Prosthetic Joint Infection

Javier Cobo; Jose Luis Del Pozo


Expert Rev Anti Infect Ther. 2011;9(9):787-802. 

In This Article


The most commonly isolated microorganisms are Gram-positive cocci with coagulase-negative staphylococci, S. aureus and enterococci accounting for 65% of cases.[9] Aerobic Gram-negative bacilli, including Escherichia coli, Proteus mirabilis and Pseudomonas aeruginosa, are far less frequent causes of infection (6%).
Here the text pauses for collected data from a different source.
/-- A format code that selects no variant is a fault (R105, R213, R233). A multiply or divide whose effective format
code is that of a doubleword, and a floating-point instruction whose effective C is 01 or 11, end in the fault
noVariant (93 U6, log 22). -/
def Obligations.NoVariantFaults : Prop :=
  ∀ (s u : State) (r : Reg) (m : MemRef) (e : Ea), effAddr s m = .ok (e, u) →
    (e.format = .double → ∀ i ∈ multiplyDivides r m, exec i s = .fault .noVariant) ∧
    (s.cfg.optFp = true → (e.c = 1#2 ∨ e.c = 3#2) → ∀ i ∈ floats r m, exec i s = .fault .noVariant)

/-- ES and RND: result, condition code, exception and frame (R222, R223). ES fills R[r] with the sign of R[r + 1], RND
adds that sign bit to R[r] and reports the overflow of 7FFFFFFF; for r = 7 the register after it is not given, so
the sign is open (log 12). Everything else is unchanged. (That R is not forced even for an odd r is R222 and R223;
the table of R502 says otherwise, and the model's choice between them is log 48, DEDUCED.) -/
def Obligations.ExtendAndRound : Prop :=
  ∀ (s : State) (r : Reg),
    (r ≠ 7#3 → exec (.es r) s = .next (s.placed 1#18 r (BitVec.ofInt 32 (if (s.reg (r + 1#3)).toInt < 0 then -1 else 0)))
      ∧ exec (.rnd r) s = .next (s.delivered 1#18 r
          ((s.reg r).toInt + (if (s.reg (r + 1#3)).toInt < 0 then 1 else 0)) .word)) ∧
    (∃ sign : Bool, exec (.es 7#3) s = .next (s.placed 1#18 7#3 (BitVec.ofInt 32 (if sign then -1 else 0))).drawn) ∧
    (∃ sign : Bool, exec (.rnd 7#3) s = .next (s.delivered 1#18 7#3
      ((s.reg 7#3).toInt + (if sign then 1 else 0)) .word).drawn)

/-- The eight floating-point instructions complete (R233, R235, R236, R237, R238, R239, R240, R241, R242). With option
8620 and a readable word (effective C = 00) or doubleword (C = 10; the odd word is read first) each of the eight
completes: with an exact result it is in the register or pair with its condition code; with an exponent out of
range or a zero divisor CC1 and the request on level 29H are certain and the pattern is open; with an operand the
manual promises nothing about the pattern and the exception are open (log 11). Everything else is unchanged but
for what the bus did. Which results are exact and what they are FloatResultRounds says. -/
def Obligations.FloatCompletes : Prop :=
  ∀ (s u : State) (r : Reg) (m : MemRef) (e : Ea), s.cfg.optFp = true → effAddr s m = .ok (e, u) →
    u.present e.word = true →
    (e.c = 0#2 → u.tick.parityBadAt e.word = false →
      let x := s.reg r
      let y := u.tick.wordAt e.word
      ∀ p ∈ [(Instr.adfw r m, floatAdd x y), (.adfd r m, floatAdd x y), (.sufw r m, floatSubtract x y),
        (.sufd r m, floatSubtract x y), (.mpfw r m, floatMultiply x y), (.mpfd r m, floatMultiply x y),
        (.dvfw r m, floatDivide x y), (.dvfd r m, floatDivide x y)],
        ∃ t, exec p.1 s = .next t ∧ FloatWordDone u.tick t r p.2) ∧
    (e.c = 2#2 → u.tick.parityBadAt (oddWord e.word) = false → u.tick.tick.parityBadAt (evenWord e.word) = false →
      let x := s.pair r
      let y := u.tick.tick.wordAt (evenWord e.word) ++ u.tick.wordAt (oddWord e.word)
      ∀ p ∈ [(Instr.adfw r m, floatAdd x y), (.adfd r m, floatAdd x y), (.sufw r m, floatSubtract x y),
        (.sufd r m, floatSubtract x y), (.mpfw r m, floatMultiply x y), (.mpfd r m, floatMultiply x y),
        (.dvfw r m, floatDivide x y), (.dvfd r m, floatDivide x y)],
        ∃ t, exec p.1 s = .next t ∧ FloatDoubleDone u.tick.tick t r p.2)

/-- Encoding a floating-point number and reading it back (R230, R231). For a word and a doubleword, a sign, an
exponent field below 128 and a fraction field that fits, not both zero, are read back from the pattern that
encodes them, a negative number being the two's complement of its magnitude. -/
def Obligations.FloatEncodeRoundTrip : Prop :=
  ∀ (neg : Bool) (x f : Nat), x < 128 →
    (f < 2 ^ 24 → (x ≠ 0 ∨ f ≠ 0) → (floatEncode 32 neg x f).msb = neg ∧ exponentOf (floatEncode 32 neg x f) = x ∧
      fractionOf (floatEncode 32 neg x f) = f ∧
      floatEncode 32 true x f = -floatEncode 32 false x f) ∧
    (f < 2 ^ 56 → (x ≠ 0 ∨ f ≠ 0) → (floatEncode 64 neg x f).msb = neg ∧ exponentOf (floatEncode 64 neg x f) = x ∧
      fractionOf (floatEncode 64 neg x f) = f ∧
      floatEncode 64 true x f = -floatEncode 64 false x f)

/-- Floating-point results are the true ones rounded or truncated, and exceptions when no pattern can hold them (R231,
R232, R234, R239, R241). For normalized operands a word product, quotient, sum or difference (exponents at most 5
apart for the last two) is, when the exponent of the rounded result is in 0 to 127 or the true value is zero,
exact, normalized or zero and at most half a unit of the last place off the true value, and otherwise the
exception; a doubleword one (at most 13 apart) the same with the true value truncated toward zero. With exponents
further apart the sum and difference are the operand of the larger exponent, with its sign. Zero operands: zero
added or subtracted leaves the other operand, zero less a number is its complement, a product with zero and zero
divided are zero, two zeros give zero, and division by zero is the exception. (How the magnitude is rounded,
truncated and its exponent judged is the spec's decision 92 D26, which log 11 marks unsafe. A zero operand is any
pattern of zero fraction: where its exponent is not zero it is no normalized pattern of R231, 93 U10 makes the
result any value for proofs, and the model's choice is log 11, unsafe too.) -/
def Obligations.FloatResultRounds : Prop :=
  (∀ x y : Word, normalizedFloat x → normalizedFloat y →
      RoundsTo (floatMultiply x y) (floatValue x * floatValue y) ∧
      RoundsTo (floatDivide x y) (floatValue x / floatValue y) ∧
      (exponentOf x ≤ exponentOf y + 5 → exponentOf y ≤ exponentOf x + 5 →
        RoundsTo (floatAdd x y) (floatValue x + floatValue y) ∧
        RoundsTo (floatSubtract x y) (floatValue x - floatValue y)) ∧
      (exponentOf y + 5 < exponentOf x → floatAdd x y = .exact x ∧ floatSubtract x y = .exact x) ∧
      (exponentOf x + 5 < exponentOf y → floatAdd x y = .exact y ∧ floatSubtract x y = .exact (-y))) ∧
    (∀ x y : DWord, normalizedFloat x → normalizedFloat y →
      TruncatesTo (floatMultiply x y) (floatValue x * floatValue y) ∧
      TruncatesTo (floatDivide x y) (floatValue x / floatValue y) ∧
      (exponentOf x ≤ exponentOf y + 13 → exponentOf y ≤ exponentOf x + 13 →
        TruncatesTo (floatAdd x y) (floatValue x + floatValue y) ∧
        TruncatesTo (floatSubtract x y) (floatValue x - floatValue y)) ∧
      (exponentOf y + 13 < exponentOf x → floatAdd x y = .exact x ∧ floatSubtract x y = .exact x) ∧
      (exponentOf x + 13 < exponentOf y → floatAdd x y = .exact y ∧ floatSubtract x y = .exact (-y))) ∧
    ∀ n ∈ [32, 64], ∀ x z z' : BitVec n, zeroFloat z → zeroFloat z' →
      (normalizedFloat x → floatAdd z x = .exact x ∧ floatAdd x z = .exact x ∧ floatSubtract z x = .exact (-x) ∧
        floatSubtract x z = .exact x ∧ floatMultiply z x = .exact 0#n ∧ floatMultiply x z = .exact 0#n ∧
        floatDivide z x = .exact 0#n) ∧
      floatAdd z z' = .exact 0#n ∧ floatSubtract z z' = .exact 0#n ∧ floatMultiply z z' = .exact 0#n ∧
      floatDivide x z = .exception

/-- Instructions of an absent option are undefined operation codes (R7, R115, R436, R348, R349). Without option 8620
the eight floating-point instructions, and without option 8610 TRP and TPR, raise the undefined instruction trap
in the unchanged state. -/
def Obligations.AbsentOptionsTrap : Prop :=
  ∀ (s : State) (r : Reg) (m : MemRef) (k : BitVec 4),
    (s.cfg.optFp = false → ∀ i ∈ [Instr.adfw r m, .adfd r m, .sufw r m, .sufd r m, .mpfw r m, .mpfd r m, .dvfw r m,
      .dvfd r m], exec i s = raise .undefinedInstruction 2#18 s) ∧
    (s.cfg.optRtm = false → ∀ i ∈ [Instr.trp k r, .tpr k r], exec i s = raise .undefinedInstruction 2#18 s)
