@[simp] theorem State.setWord_regs (s : State) (w : WordAddr) (v : Word) : (s.setWord w v).regs = s.regs := rfl
@[simp] theorem State.setWord_psw (s : State) (w : WordAddr) (v : Word) : (s.setWord w v).psw = s.psw := rfl
@[simp] theorem State.setWord_mem (s : State) (w : WordAddr) (v : Word) : (s.setWord w v).mem = memPutWord s.mem w v := rfl
@[simp] theorem State.setWord_parityBad (s : State) (w : WordAddr) (v : Word) : (s.setWord w v).parityBad = cleanParity s.parityBad w := rfl
@[simp] theorem State.setWord_protect (s : State) (w : WordAddr) (v : Word) : (s.setWord w v).protect = s.protect := rfl
@[simp] theorem State.setWord_enabled (s : State) (w : WordAddr) (v : Word) : (s.setWord w v).enabled = s.enabled := rfl
@[simp] theorem State.setWord_request (s : State) (w : WordAddr) (v : Word) : (s.setWord w v).request = s.request := rfl
@[simp] theorem State.setWord_active (s : State) (w : WordAddr) (v : Word) : (s.setWord w v).active = s.active := rfl
@[simp] theorem State.setWord_shield (s : State) (w : WordAddr) (v : Word) : (s.setWord w v).shield = s.shield := rfl
@[simp] theorem State.setWord_semi (s : State) (w : WordAddr) (v : Word) : (s.setWord w v).semi = s.semi := rfl
@[simp] theorem State.setWord_keyswitchPending (s : State) (w : WordAddr) (v : Word) : (s.setWord w v).keyswitchPending = s.keyswitchPending := rfl
@[simp] theorem State.setWord_keyswitch (s : State) (w : WordAddr) (v : Word) : (s.setWord w v).keyswitch = s.keyswitch := rfl
@[simp] theorem State.setWord_keylock (s : State) (w : WordAddr) (v : Word) : (s.setWord w v).keylock = s.keylock := rfl
@[simp] theorem State.setWord_controlSwitches (s : State) (w : WordAddr) (v : Word) : (s.setWord w v).controlSwitches = s.controlSwitches := rfl
@[simp] theorem State.setWord_run (s : State) (w : WordAddr) (v : Word) : (s.setWord w v).run = s.run := rfl
@[simp] theorem State.setWord_errorIndicator (s : State) (w : WordAddr) (v : Word) : (s.setWord w v).errorIndicator = s.errorIndicator := rfl
@[simp] theorem State.setWord_intervalTimer (s : State) (w : WordAddr) (v : Word) : (s.setWord w v).intervalTimer = s.intervalTimer := rfl
@[simp] theorem State.setWord_channels (s : State) (w : WordAddr) (v : Word) : (s.setWord w v).channels = s.channels := rfl
@[simp] theorem State.setWord_hung (s : State) (w : WordAddr) (v : Word) : (s.setWord w v).hung = s.hung := rfl
@[simp] theorem State.setWord_cfg (s : State) (w : WordAddr) (v : Word) : (s.setWord w v).cfg = s.cfg := rfl
@[simp] theorem State.setWord_inputs (s : State) (w : WordAddr) (v : Word) : (s.setWord w v).inputs = s.inputs := rfl
@[simp] theorem State.setWord_within (s : State) (w : WordAddr) (v : Word) : (s.setWord w v).within = s.within := rfl
@[simp] theorem State.setWord_draws (s : State) (w : WordAddr) (v : Word) : (s.setWord w v).draws = s.draws := rfl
Anaerobes, including Propionibacterium acnes, account for 4% of infections.[10] Rare microbial causes of PJI have been reported (Figure 1 & Box 1, Box 2, Box 3).[11–15] Approximately 7% of patients with PJI have aerobic and anaerobic cultures of periprosthetic tissue samples without any growth (i.e., culture-negative PJI).[16] With the use of new microbiological techniques (i.e., implant sonication and culture, and molecular techniques), the proportion of culture-negative implant-associated infections may decrease in the future.

Figure 1.

Microbiology, pathogenesis and diagnosis of prosthetic joint associated infection. (1) Anteroposterior radiograph (AP-Rx) of a prosthetic shoulder; (2) AP-Rx of a prosthetic elbow; (3) AP-Rx of a prosthetic elbow; (4) AP-Rx of a spinal implant; (5) AP-Rx of a prosthetic metacarpophalangeal joint; (6) AP-Rx showing a prosthetic hip; (7) AP-Rx showing a total knee prosthesis; (8) AP-Rx showing a total ankle prosthesis; (9) AP-Rx showing a metatarsophalangeal joint prosthesis; (10) Detail of a porous coated acetabular component. Screws can be used for additional bony anchorage (note the holes on the surface); (11) Modern prosthetic knees consist of metal and ultrahigh molecular-weight and polyethylene plastic; (12) Detail of a shoulder prosthesis components (stem, adapter and head); (13) Staphylococcus epidermidis biofilm SEM image (3 k); (14) P. aeruginosa biofilm SEM image (3 k). PMN: Polymorphonuclear cell.